→ What you will do
Please copy out all lines of the entries that contain the word "AxisFigures".

----

theorem clampNat_eq {lo hi : Nat} (h : lo ≤ hi) (x : Int) : (clampNat lo hi x : Int) = max (lo : Int) (min (hi : Int) x) := by
  rw [clampNat, clampInt_eq (by exact_mod_cast h), Int.toNat_of_nonneg]
  exact (Int.natCast_nonneg lo).trans (le_max_left ..)

/-- Every figure of an AXIS record is set into its range (R8, R30). -/
theorem AxisFigures.clamp_figures (f : AxisFigures) (x : AxisName) : (AxisFigures.clamp f x).figures =
    ⟨max 1 (min (if x = .az then 3000 else 1500) f.vmax), max 1 (min (if x = .az then 2000 else 1000) f.amax),
      max (if x = .az then -270000 else 2000) (min (if x = .az then 270000 else 90500) f.softLow),
      max (if x = .az then -270000 else 2000) (min (if x = .az then 270000 else 90500) f.softHigh),
      max 0 (min 3000 f.hold), max 0 (min 5000 f.coeff), max 50 (min 5000 f.followLimit),
      max 10 (min 600 f.idle)⟩ := by
  cases x
  all_goals
    simp only [AxisRecord.figures, AxisFigures.clamp, hardware]
    rw [clampNat_eq (by decide), clampNat_eq (by decide), clampNat_eq (by decide), clampNat_eq (by decide),
      clampNat_eq (by decide), clampNat_eq (by decide), clampInt_eq (by decide), clampInt_eq (by decide)]
    rfl

theorem Antenna.validate_axes (v : Antenna) : v.validate.axes = v.axes := by
  unfold Antenna.validate; split <;> rfl

theorem Antenna.validate_configInvalid (v : Antenna) : v.validate.configInvalid =
    (v.configInvalid && !(v.axes.az.recordWritten && v.axes.el.recordWritten)) := by
  unfold Antenna.validate
  split
  next h => rw [h]; simp
  next h => rw [Bool.not_eq_true] at h; rw [h]; simp

/-- An axis whose record has been written (R8). -/
def Axis.written (r : AxisRecord) (x : Axis) : Axis := { x with record := r, recordWritten := true }

theorem State.axis_writeAxis (s : State) (i j : AxisId) (r : AxisRecord) : (s.writeAxis i r).axis j =
    if j = i then (s.axis i).written r else s.axis j := by
  show ((s.modAxis i (Axis.written r)).modAnt i.ant Antenna.validate).axis j = _
  rw [State.axis_modAnt, Antenna.validate_axes, ← State.axis_modAxis s i j]
  split
  next h => rw [State.axis, h]
  next => rfl

theorem State.configInvalid_writeAxis (s : State) (i : AxisId) (r : AxisRecord) :
    ((s.writeAxis i r).ants.get i.ant).configInvalid =
      ((s.ants.get i.ant).configInvalid && !(s.axis ⟨i.ant, i.ax.other⟩).recordWritten) := by
  have written : (s.writeAxis i r).ants.get i.ant = Antenna.validate ((s.modAxis i (Axis.written r)).ants.get i.ant) :=
    (Six.get_set ..).trans (if_pos rfl)
  have own : (s.modAxis i (Axis.written r)).ants.get i.ant =
      { s.ants.get i.ant with axes := (s.ants.get i.ant).axes.set i.ax ((s.axis i).written r) } :=
    (Six.get_set ..).trans (if_pos rfl)
  rw [written, Antenna.validate_configInvalid, own]
  obtain ⟨a, x⟩ := i
  cases x
  · simp [PerAxis.set, AxisName.other, State.axis, PerAxis.get, Axis.written]
  · simp [PerAxis.set, AxisName.other, State.axis, PerAxis.get, Axis.written]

----

→ Result for this exercise
theorem AxisFigures.clamp_figures (f : AxisFigures) (x : AxisName) : (AxisFigures.clamp f x).figures =
    simp only [AxisRecord.figures, AxisFigures.clamp, hardware]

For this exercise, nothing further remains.